* Required work: Transcribe the listing in full. Keep every line exactly as it stands.

* Material provided:
-- ==== Sys2Proof/Machine/HashPipe.lean ====
section
/-! DEFINITION. The hash front end and the leading-zero counter (spec/40_hash_lzc.md R100 to R104). -/

namespace Sys2Proof
namespace Machine

/-- `clz64(x)`: the number of consecutive 0 bits from bit 63 downward, 64 for 0 (00_scope.md R7). -/
def clz64 (x : BitVec 64) : Nat := 64 - bitlen x.toNat

/-- `bucket_index(h, bits) = h >> (64 - bits)` (R100). -/
def bucketIndex (h : Hash) (bits : Nat) : Nat := (h >>> (64 - bits)).toNat

/-- `leading_zero_run(h, bits) = clz64(((h << bits) mod 2^64) OR 2^(bits - 1))` (R101): the guard bit stops the count. -/
def leadingZeroRun (h : Hash) (bits : Nat) : Nat := clz64 ((h <<< bits) ||| (1#64 <<< (bits - 1)))

/-- `register_value(h, bits) = leading_zero_run(h, bits) + 1` (R102). -/
def registerValue (h : Hash) (bits : Nat) : Nat := leadingZeroRun h bits + 1

/-- `DECODE_HASH` (R104): the LZC pipe's pair at the current P (R103); no state is written. -/
def execDecodeHash (hash : Hash) (s : State) : Host.Outcome State Fault Refusal :=
  requireValid s (respond (hashData (bucketIndex hash s.rep.p.toNat) (registerValue hash s.rep.p.toNat)) none s)

end Machine
end Sys2Proof
end

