-- ==== Sys2Proof/Machine/Sparse.lean ====
section
/-! DEFINITION. The sparse-to-dense converter (spec/41_sparse_converter.md R120 to R125). -/

namespace Sys2Proof
namespace Machine

/-- `IDX`, bits [31:6] of a sparse entry (R120). -/
def entryIdx (e : SparseEntry) : Nat := (e.extractLsb' 6 26).toNat

/-- `V`, bits [5:0] of a sparse entry (R120). -/
def entryV (e : SparseEntry) : Nat := (e.extractLsb' 0 6).toNat

/-- The entry a hash has (R120); built by the host's software, and used to state R125. -/
def sparseEntry (h : Hash) : SparseEntry :=
  BitVec.ofNat 26 (bucketIndex h 26) ++ BitVec.ofNat 6 (leadingZeroRun h 26)

/-- One entry of an image, big-endian (R121). -/
def entryBytes (e : SparseEntry) : List Byte :=
  [e.extractLsb' 24 8, e.extractLsb' 16 8, e.extractLsb' 8 8, e.extractLsb' 0 8]

/-- The Sparse v2 image layout (R121), for at most 65535 entries; built by the host's software, and used to state what
the parser accepts. -/
def sparseImage (tag p : Byte) (es : List SparseEntry) : Image :=
  [tag, p, (BitVec.ofNat 16 es.length).extractLsb' 8 8, (BitVec.ofNat 16 es.length).extractLsb' 0 8] ++
    es.flatMap entryBytes

/-- The entries of an image, from entry k on, n of them (R121). -/
def sparseEntries (img : Image) (k : Nat) : Nat → List SparseEntry
  | 0 => []
  | n + 1 => be32 img (4 + 4 * k) :: sparseEntries img (k + 1) n

/-- "Entries must appear in ascending extended-bucket-index order", with no duplicate (R122). -/
def ascending : List SparseEntry → Bool
  | a :: b :: rest => decide (entryIdx a < entryIdx b) && ascending (b :: rest)
  | [_] => true
  | [] => true

/-- `parse_sparse(img)` (R122), the checks in the rule's order. -/
def parseSparse (img : Image) : Except Status (Nat × List SparseEntry) :=
  if img.length < 4 then .error .formatCorrupt
  else if sparsePrecision (imgByte img 1).toNat = false then .error .formatCorrupt
  else if img.length ≠ 4 + 4 * (be16 img 2).toNat then .error .formatCorrupt
  else if ascending (sparseEntries img 0 (be16 img 2).toNat) = false then .error .formatCorrupt
  else if 16 < (imgByte img 1).toNat then .error .unsupportedPrecision
  else .ok ((imgByte img 1).toNat, sparseEntries img 0 (be16 img 2).toNat)

/-- The leading zeros of the remainder r in a field of w bits, and on into V when r = 0 (R123). -/
def entryZeros (w r v : Nat) : Nat := if r ≠ 0 then w - bitlen r else w + v

/-- The dense bucket of an entry: the top p bits of its 26-bit index (R123). -/
def entryBucket (p : Nat) (e : SparseEntry) : Nat := entryIdx e >>> (26 - p)

/-- The register value of an entry (R123). -/
def entryValue (p : Nat) (e : SparseEntry) : Nat :=
  entryZeros (26 - p) (entryIdx e % 2 ^ (26 - p)) (entryV e) + 1

/-- `convert_entry(p, e)` (R123). -/
def convertEntry (p : Nat) (e : SparseEntry) : Nat × Nat := (entryBucket p e, entryValue p e)

/-- `to_dense(p, e[0 .. n-1])` (R124): every entry inserted into a fresh representation, in image order. -/
def toDense (p : Nat) (es : List SparseEntry) : Dense :=
  es.foldl (fun D e => insertCore D (entryBucket p e) (entryValue p e)) (fresh p)

end Machine
end Sys2Proof
end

* Solution to the problem:
-- ==== Sys2Proof/Machine/HashPipe.lean ====
section
/-! DEFINITION. The hash front end and the leading-zero counter (spec/40_hash_lzc.md R100 to R104). -/

namespace Sys2Proof
namespace Machine

/-- `clz64(x)`: the number of consecutive 0 bits from bit 63 downward, 64 for 0 (00_scope.md R7). -/
def clz64 (x : BitVec 64) : Nat := 64 - bitlen x.toNat

/-- `bucket_index(h, bits) = h >> (64 - bits)` (R100). -/
def bucketIndex (h : Hash) (bits : Nat) : Nat := (h >>> (64 - bits)).toNat

/-- `leading_zero_run(h, bits) = clz64(((h << bits) mod 2^64) OR 2^(bits - 1))` (R101): the guard bit stops the count. -/
def leadingZeroRun (h : Hash) (bits : Nat) : Nat := clz64 ((h <<< bits) ||| (1#64 <<< (bits - 1)))

/-- `register_value(h, bits) = leading_zero_run(h, bits) + 1` (R102). -/
def registerValue (h : Hash) (bits : Nat) : Nat := leadingZeroRun h bits + 1

/-- `DECODE_HASH` (R104): the LZC pipe's pair at the current P (R103); no state is written. -/
def execDecodeHash (hash : Hash) (s : State) : Host.Outcome State Fault Refusal :=
  requireValid s (respond (hashData (bucketIndex hash s.rep.p.toNat) (registerValue hash s.rep.p.toNat)) none s)

end Machine
end Sys2Proof
end

-- ==== Sys2Proof/Machine/Sparse.lean ====
section
/-! DEFINITION. The sparse-to-dense converter (spec/41_sparse_converter.md R120 to R125). -/

namespace Sys2Proof
namespace Machine

/-- `IDX`, bits [31:6] of a sparse entry (R120). -/
def entryIdx (e : SparseEntry) : Nat := (e.extractLsb' 6 26).toNat

/-- `V`, bits [5:0] of a sparse entry (R120). -/
def entryV (e : SparseEntry) : Nat := (e.extractLsb' 0 6).toNat

/-- The entry a hash has (R120); built by the host's software, and used to state R125. -/
def sparseEntry (h : Hash) : SparseEntry :=
  BitVec.ofNat 26 (bucketIndex h 26) ++ BitVec.ofNat 6 (leadingZeroRun h 26)

/-- One entry of an image, big-endian (R121). -/
def entryBytes (e : SparseEntry) : List Byte :=
  [e.extractLsb' 24 8, e.extractLsb' 16 8, e.extractLsb' 8 8, e.extractLsb' 0 8]

/-- The Sparse v2 image layout (R121), for at most 65535 entries; built by the host's software, and used to state what
the parser accepts. -/
def sparseImage (tag p : Byte) (es : List SparseEntry) : Image :=
  [tag, p, (BitVec.ofNat 16 es.length).extractLsb' 8 8, (BitVec.ofNat 16 es.length).extractLsb' 0 8] ++
    es.flatMap entryBytes

/-- The entries of an image, from entry k on, n of them (R121). -/
def sparseEntries (img : Image) (k : Nat) : Nat → List SparseEntry
  | 0 => []
  | n + 1 => be32 img (4 + 4 * k) :: sparseEntries img (k + 1) n

/-- "Entries must appear in ascending extended-bucket-index order", with no duplicate (R122). -/
def ascending : List SparseEntry → Bool
  | a :: b :: rest => decide (entryIdx a < entryIdx b) && ascending (b :: rest)
  | [_] => true
  | [] => true

/-- `parse_sparse(img)` (R122), the checks in the rule's order. -/
def parseSparse (img : Image) : Except Status (Nat × List SparseEntry) :=
  if img.length < 4 then .error .formatCorrupt
  else if sparsePrecision (imgByte img 1).toNat = false then .error .formatCorrupt
  else if img.length ≠ 4 + 4 * (be16 img 2).toNat then .error .formatCorrupt
  else if ascending (sparseEntries img 0 (be16 img 2).toNat) = false then .error .formatCorrupt
  else if 16 < (imgByte img 1).toNat then .error .unsupportedPrecision
  else .ok ((imgByte img 1).toNat, sparseEntries img 0 (be16 img 2).toNat)

/-- The leading zeros of the remainder r in a field of w bits, and on into V when r = 0 (R123). -/
def entryZeros (w r v : Nat) : Nat := if r ≠ 0 then w - bitlen r else w + v

/-- The dense bucket of an entry: the top p bits of its 26-bit index (R123). -/
def entryBucket (p : Nat) (e : SparseEntry) : Nat := entryIdx e >>> (26 - p)

/-- The register value of an entry (R123). -/
def entryValue (p : Nat) (e : SparseEntry) : Nat :=
  entryZeros (26 - p) (entryIdx e % 2 ^ (26 - p)) (entryV e) + 1

/-- `convert_entry(p, e)` (R123). -/
def convertEntry (p : Nat) (e : SparseEntry) : Nat × Nat := (entryBucket p e, entryValue p e)

/-- `to_dense(p, e[0 .. n-1])` (R124): every entry inserted into a fresh representation, in image order. -/
def toDense (p : Nat) (es : List SparseEntry) : Dense :=
  es.foldl (fun D e => insertCore D (entryBucket p e) (entryValue p e)) (fresh p)

end Machine
end Sys2Proof
end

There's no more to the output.